Prediction of motor impairment is challenging due to the multifactorial elements involved in child development, and in both clinical and research settings we are unlikely to be able to predict with absolutely certainty whether a child will go on to have cerebral palsy or another developmental impairment from one assessment alone.[34] It is important to consider the infant’s whole clinical history when reporting assessment results to families. Further, when examining the predictive value of an assessment tool there is often a trade-off between sensitivity and specificity. For example, when predicting motor impairment on the MABC-2, as specificity scores increased with the number of assessments used, the sensitivity decreased. If the goal of follow-up assessments is to determine which children are at-risk and require early intervention, higher sensitivity is preferred. However, higher specificity is preferred if the goal is to ensure that services are not directed to those with no impairment. In most situations a balance between sensitivity and specificity is recommended.

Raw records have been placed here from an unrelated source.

-- ==== Sys2Proof/Safety.lean ====
section
/-! DEFINITION. The terms in which claims are made: the observation (R39, R160), the invariants of R28 and R44, the bus
cycles and bit steps a capture has room for, and the run of a command line that carries a frame. -/

namespace Sys2Proof.Machine

open Sys2Proof

/-! The observation. -/

/-- The frame of an `AddFrame` event. -/
def Event.frame? : Event → Option Frame
  | .addFrame f => some f
  | .commitPacket => none
  | .cancelPacket => none
  | .marker _ _ _ => none
  | .progress _ => none
  | .terminated _ => none

/-- Whether an event is a marker, which a model may drop from the observation (R39, U19). -/
def Event.isMarker : Event → Bool
  | .addFrame _ => false
  | .commitPacket => false
  | .cancelPacket => false
  | .marker _ _ _ => true
  | .progress _ => false
  | .terminated _ => false

/-- Whether an event is the last one of a run (R39). -/
def Event.isTerminated : Event → Bool
  | .addFrame _ => false
  | .commitPacket => false
  | .cancelPacket => false
  | .marker _ _ _ => false
  | .progress _ => false
  | .terminated _ => true

/-- The Decoded Frames of a list of events, in order. -/
def framesOf (es : List Event) : List Frame := es.filterMap Event.frame?

/-- The events without the markers. -/
def visible (es : List Event) : List Event := es.filter (fun e => !e.isMarker)

/-- The end of the last frame of the open packet after a list of events, if a packet is open (R22), or `none` as soon as
two consecutive frames of one packet do not abut (R44 (c)). The argument is the end of the last frame of the packet open
before the list. -/
def packetScan : Option Nat → List Event → Option (Option Nat)
  | o, [] => some o
  | none, .addFrame f :: es => packetScan (some f.last) es
  | some e, .addFrame f :: es => if f.first = e + 1 then packetScan (some f.last) es else none
  | _, .commitPacket :: es => packetScan none es
  | _, .cancelPacket :: es => packetScan none es
  | o, .marker _ _ _ :: es => packetScan o es
  | o, .progress _ :: es => packetScan o es
  | o, .terminated _ :: es => packetScan o es

/-! Invariants. -/

/-- A cursor inside a capture of `n` samples: its line is in canonical form (R31), its position is a sample of the
capture (R33), its level is the line's level there (R66). -/
def Cursor.wf (n : Nat) (c : Cursor) : Bool :=
  c.line.wf n && decide (c.pos < n) && c.level == c.line.levelAt c.pos

/-- Every cursor is inside the capture, and the capture has a legal length (R4). -/
def State.cursorsWf (s : State) : Bool :=
  decide (1 ≤ s.nSamples) && decide (s.nSamples < 2 ^ Config.POS_BITS) && s.clk.wf s.nSamples && s.cmd.wf s.nSamples
    && s.dat.toList.all (·.wf s.nSamples)

/-- R28 (b), and during a run every active data cursor stands at the clock's position (R83 (d)). -/
def State.dataAtClock (s : State) : Bool :=
  if s.phase = .terminated then s.dat.toList.all (fun d => decide (d.pos ≤ s.clk.pos))
  else s.dat.toList.all (fun d => decide (d.pos = s.clk.pos))

/-- R28 (c): the command cursor rests on the accepted falling edge. -/
def State.cmdAtStart (s : State) : Bool :=
  decide (s.cmd.pos = s.cmdStartSample) && !s.cmd.level && s.cmd.line.edges.contains s.cmd.pos

/-- What holds of the registers in each phase. -/
def State.phaseOk (s : State) : Bool :=
  match s.phase with
  | .findCmdStart => s.frameState == .startBit
  | .findDataStart => s.frameState == .startBit && (!s.cmdStartValid || s.cmdAtStart)
  | .readData =>
    s.frameState == .startBit && (!s.cmdStartValid || s.cmdAtStart) && s.dat != .absent
      && s.clk.level == s.sampleLevel && decide (s.byteStart ≤ s.clk.pos) && decide (s.unitCount.toNat < Config.BLOCK_UNITS)
  | .analyzeCommand =>
    s.cmdStartValid &&
      (match s.frameState with
       | .startBit => s.cmdAtStart
       | _ =>
         decide (s.cmd.pos = s.clk.pos) && s.clk.level == s.midLevel &&
           (match s.clk.ahead with
            | [] => false
            | e :: _ => decide (s.fieldStart ≤ e)))
  | .terminated => true

/-- R28 (d) and R149 (b): the countdown is 0 outside the multi-bit fields and between 1 and the field's length in them;
in ArgumentField `nbits` counts the rest. -/
def State.countersOk (s : State) : Bool :=
  match s.frameState with
  | .startBit => s.countdown == 0
  | .direction => s.countdown == 0
  | .stop => s.countdown == 0
  | .commandField => decide (1 ≤ s.countdown.toNat) && decide (s.countdown.toNat ≤ Config.CMD_FIELD_BITS)
  | .argumentField =>
    decide (1 ≤ s.countdown.toNat) &&
      decide (s.nbits.toNat + s.countdown.toNat = if s.respLong then Config.LONG_ARG_CYCLES else Config.ARG_BITS)
  | .crc7 => decide (1 ≤ s.countdown.toNat) && decide (s.countdown.toNat ≤ Config.CRC7_BITS)

/-- The invariant of a run's control state: a run that takes its units from the lines (nothing is presented), cursors
inside the capture, and R28 (b), (c), (d). -/
abbrev State.ControlInv (s : State) : Prop :=
  s.presented = none ∧ s.cursorsWf = true ∧ s.dataAtClock = true ∧ s.phaseOk = true ∧ s.countersOk = true
    ∧ s.unitCount.toNat ≤ Config.BLOCK_UNITS

/-- Where the next frame of the open packet begins: the byte in progress, or the field in progress. -/
def State.nextFirst (s : State) : Nat := if s.phase = .readData then s.byteStart else s.fieldStart

/-- The open packet agrees with `packet_open` (R22) and abuts the frame in progress (R44 (c)). A packet is open only while
a byte that will be emitted (R92) or a field is in progress. -/
def State.packetOk (s : State) : Bool :=
  match packetScan none s.out with
  | none => false
  | some none => !s.packetOpen
  | some (some e) =>
    s.packetOpen && e + 1 == s.nextFirst
      && (s.phase == .readData && !s.config.suppressDataFrames
        || s.phase == .analyzeCommand && s.frameState != .startBit)

/-- The clock has no edge from sample `p` to sample `q`. -/
def State.noClockEdge (s : State) (p q : Nat) : Bool := s.clk.line.edges.all (fun e => !(decide (p ≤ e) && decide (e ≤ q)))

/-- What begins at sample `p` is after the frame `f` (R44 (b)): `f` has ended. Only a command (`command`) may begin within
a Stop frame, and only in its last half-cycle, after its last clock edge, the midpoint (log 20). -/
def State.afterFrame (s : State) (command : Bool) (f : Frame) (p : Nat) : Bool :=
  decide (f.last < p) || (command && f.kind == .stop && decide (f.first < p) && s.noClockEdge p f.last)

/-- Every frame of the list is after each earlier one, of whatever packet (R44 (b); log 20). -/
abbrev State.inTimeOrder (s : State) (fs : List Frame) : Prop :=
  fs.Pairwise (fun f g => s.afterFrame (g.kind == .start) f g.first = true)

/-- What begins at sample `p` is after every frame emitted. -/
def State.afterAll (s : State) (command : Bool) (p : Nat) : Bool :=
  (framesOf s.out).all (fun f => s.afterFrame command f p)

/-- Every frame emitted has ended before the next clock edge. -/
def State.endedBeforeClock (s : State) : Bool := s.clk.ahead.all (s.afterAll false)

/-- What is still to be emitted is after what has been, in each phase: the next byte, the next field, or the next
exchange and the next data block. In `FindCmdStart` the next command start lies beyond the command cursor. -/
def State.nextInOrder (s : State) : Bool :=
  match s.phase with
  | .findCmdStart => s.endedBeforeClock && s.afterAll true (s.cmd.pos + 1)
  | .findDataStart => s.endedBeforeClock && (!s.cmdStartValid || s.afterAll true s.cmd.pos)
  | .readData => s.afterAll false s.byteStart && (!s.cmdStartValid || s.afterAll true s.cmd.pos)
  | .analyzeCommand =>
    if s.frameState = .startBit then s.endedBeforeClock && s.afterAll true s.cmd.pos else s.afterAll false s.fieldStart
  | .terminated => true

/-- A Start frame begins where the command line falls (R74, R97), and a Stop frame ends with the half-cycle that follows a
midpoint, one sample before the cycle end (R95, R104, R105). -/
def State.placedOnLines (s : State) (f : Frame) : Bool :=
  (f.kind != .start || s.cmd.line.edges.contains f.first && !s.cmd.line.levelAt f.first)
    && (f.kind != .stop || s.clk.line.levelAt f.last == s.midLevel && s.clk.line.edges.contains (f.last + 1))

/-- The frames emitted stand in time order, and where the lines put them; and what is still to come is after them. -/
def State.orderOk (s : State) : Bool :=
  decide (s.inTimeOrder (framesOf s.out)) && (framesOf s.out).all s.placedOnLines && s.nextInOrder

/-- The command line never falls inside the half-cycle that ends a bus cycle: at each of its falling edges the clock stands
in the other half-cycle, or has an edge, or has none left. So it is wherever the lines change with the boundary edges
(R151, and the bench of 95_test_vectors.md section 2). -/
def State.fallsOutsideLastHalf (s : State) : Bool :=
  s.cmd.line.edges.all (fun q =>
    s.cmd.line.levelAt q || s.clk.line.levelAt q != s.midLevel || s.clk.line.edges.contains q
      || s.clk.line.edges.all (· < q))

/-- R39: `Terminated` is the last event of a run, and there is exactly one when the run is over. -/
def State.terminationOk (s : State) : Bool :=
  if s.phase = .terminated then
    s.out.getLast?.any Event.isTerminated && s.out.dropLast.all (fun e => !e.isTerminated)
  else s.out.all (fun e => !e.isTerminated)

/-- The invariant of a run's output: every frame has `start <= end` (R44 (a)), frames stand in time order across packets
too (R44 (b); log 20), frames of one packet abut (R44 (c)), the run ends once (R39), and never by a backward seek
(R129). -/
abbrev State.OutputInv (s : State) : Prop :=
  (framesOf s.out).all (fun f => decide (f.first ≤ f.last)) = true ∧ s.orderOk = true ∧ s.packetOk = true
    ∧ s.terminationOk = true ∧ Event.terminated .outOfOrderSeek ∉ s.out

/-! Room for bus cycles and bit steps: conditions on the clock and the cursors alone, decided by walking them. -/

/-- `k` cycles from the present position of the clock: their cycle ends, and the state with the cursors after them. -/
def State.cycleWalk : Nat → State → Option (List Nat × State)
  | 0, s => some ([], s)
  | k + 1, s =>
    match s.cycle with
    | .signal _ _ => none
    | .ok c t => (State.cycleWalk k t).map (fun r => (c.cycleEnd :: r.1, r.2))

/-- An exchange of `k + 1` cycles, the first one the StartBit cycle (R96). -/
def State.exchangeWalk (k : Nat) (s : State) : Option (List Nat × State) :=
  match s.startCycle with
  | .signal _ _ => none
  | .ok c t => (State.cycleWalk k t).map (fun r => (c.cycleEnd :: r.1, r.2))

/-- `k` per-bit steps of the extractor (R88): the sample positions read, the boundary edges, and the state with the
cursors after them. -/
def State.bitWalk : Nat → State → Option (List Nat × List Nat × State)
  | 0, s => some ([], [], s)
  | k + 1, s =>
    match s.bitStep none with
    | .signal _ _ => none
    | .ok boundary t => (State.bitWalk k t).map (fun r => (s.clk.pos :: r.1, boundary :: r.2.1, r.2.2))

/-- No cancel request at the next `k` iterations. -/
def State.notCancelled (k : Nat) (s : State) : Bool := (s.cancelRequests.take k).all (fun c => !c)

/-- The bit the FSM would sample in its next cycle (R95, R96). -/
def State.nextBit (s : State) : Option Bool :=
  match s.fsmCycle s.frameState with
  | .ok c _ => some c.bit
  | .signal _ _ => none

/-- The command line carries `bits` from here on: each iteration of the FSM would sample the next of them, as long as the
run goes on in `AnalyzeCommand`. -/
def State.carries : List Bool → State → Bool
  | [], _ => true
  | b :: bs, s =>
    if s.phase = .analyzeCommand then
      (s.nextBit == some b || s.nextBit == none) &&
        (match step s with
         | .next t => State.carries bs t
         | .fault _ => false
         | .refused _ => false)
    else true

/-! Positions on the lines: conditions on a capture, in terms of R31 alone. -/

/-- `q` is the first transition of the line strictly after `p` (R70). -/
def Line.nextAfter (l : Line) (p q : Nat) : Bool := (l.edges.filter (p < ·)).head? == some q

/-- The line falls at `f` and next rises at `e`: a low pulse of width `e - f` (R74). -/
def Line.pulse (l : Line) (f e : Nat) : Bool := l.edges.contains f && !l.levelAt f && l.nextAfter f e

/-- The first falling edge of any active data line after the clock's position is at `p`. -/
def State.firstDataFall (s : State) (p : Nat) : Bool :=
  decide (s.clk.pos < p) && s.dat.toList.any (fun d => d.line.edges.contains p && !d.line.levelAt p)
    && s.dat.toList.all (fun d => d.line.edges.all (fun q => !(decide (s.clk.pos < q) && decide (q < p)) || d.line.levelAt q))

/-- No active data line falls after the clock's position, up to the command start if there is one (R83). -/
def State.noDataFall (s : State) : Bool :=
  s.dat.toList.all (fun d => d.line.edges.all (fun q =>
    !(decide (s.clk.pos < q) && (!s.cmdStartValid || decide (q ≤ s.cmdStartSample))) || d.line.levelAt q))

/-- The last transition of an active data line that the arbiter passes over when it finds no data start: the last one after
the clock's position, and before the command start if there is one (R80, R84); the clock's position if there is none. -/
def State.lastPassed (s : State) : Nat :=
  (s.dat.toList.flatMap (fun d => d.line.edges.filter (fun q =>
    decide (s.clk.pos < q) && (!s.cmdStartValid || decide (q < s.cmdStartSample))))).foldl max s.clk.pos

/-- Every active data cursor stands at the clock's position (R28 (b), R83 (d)). -/
def State.dataAligned (s : State) : Bool := s.dat.toList.all (fun d => decide (d.pos = s.clk.pos))

/-- The clock reaches `c` from `p` by the alignment of R82: two edges, and a third if the second is not a sampling edge. -/
def State.alignedAt (s : State) (p c : Nat) : Bool :=
  match s.clk.line.edges.filter (p < ·) with
  | _ :: e2 :: rest => if s.clk.line.levelAt e2 = s.sampleLevel then c == e2 else rest.head? == some c
  | [_] => false
  | [] => false

/-- The clock has too few edges after `p` for the alignment of R82. -/
def State.unalignable (s : State) (p : Nat) : Bool :=
  match s.clk.line.edges.filter (p < ·) with
  | _ :: e2 :: rest => rest.isEmpty && s.clk.line.levelAt e2 != s.sampleLevel
  | [_] => true
  | [] => true

/-- The last transition of a line; 0 if it has none. -/
def Line.lastEdge (l : Line) : Nat := l.edges.getLast?.getD 0

/-- The three cursors at sample `m`, each with its line's level there. -/
def State.movedTo (m : Nat) (s : State) : State :=
  { s with clk := .placed s.clk.line m, cmd := .placed s.cmd.line m, dat := s.dat.map (fun d => .placed d.line m) }

/-- The command and data cursors are not beyond `m`, and `e` is the clock edge that follows `m`. -/
def State.cellAt (s : State) (m e : Nat) : Bool :=
  s.cursorsWf && decide (s.cmd.pos ≤ m) && s.dat.toList.all (fun d => decide (d.pos ≤ m)) && s.clk.line.nextAfter m e

/-- A bus cycle from the clock's position has its midpoint at `m` and its end at `e` (R95). -/
def State.cycleAt (s : State) (m e : Nat) : Bool :=
  s.cellAt m e &&
    (match (if s.clk.level = s.midLevel then s.clk.ahead.head? else some s.clk.pos) with
     | none => false
     | some b => s.clk.line.nextAfter b m)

The strengths of the current study include the use of two standardised motor assessments to monitor development of the same cohort of very preterm children over time with high follow-up rates. However, there are some limitations. There were 5 children who were unable to complete the MABC-2 at 4 years due to behaviour issues, which may result in underestimation of motor impairment at 4 years. Long term motor outcome was assessed at 4 years, an important time to assess motor function because children are reaching school age, however the validity of assessments at this age has been questioned.[25] As preterm children grow older, motor assessments tend to identify more problems, most likely due to the complexity of assessment tasks increasing with age.[25,33,35,36] It will be important to assess the motor functioning of these children at older ages, as the diagnosis of motor impairment might change. Additionally, whilst this study has focused on the predictive validity of two infant motor assessments, in evidence-based clinical practice it is important to use a holistic approach to assessment, including family and medical history and results from neuro-imaging when available.[34]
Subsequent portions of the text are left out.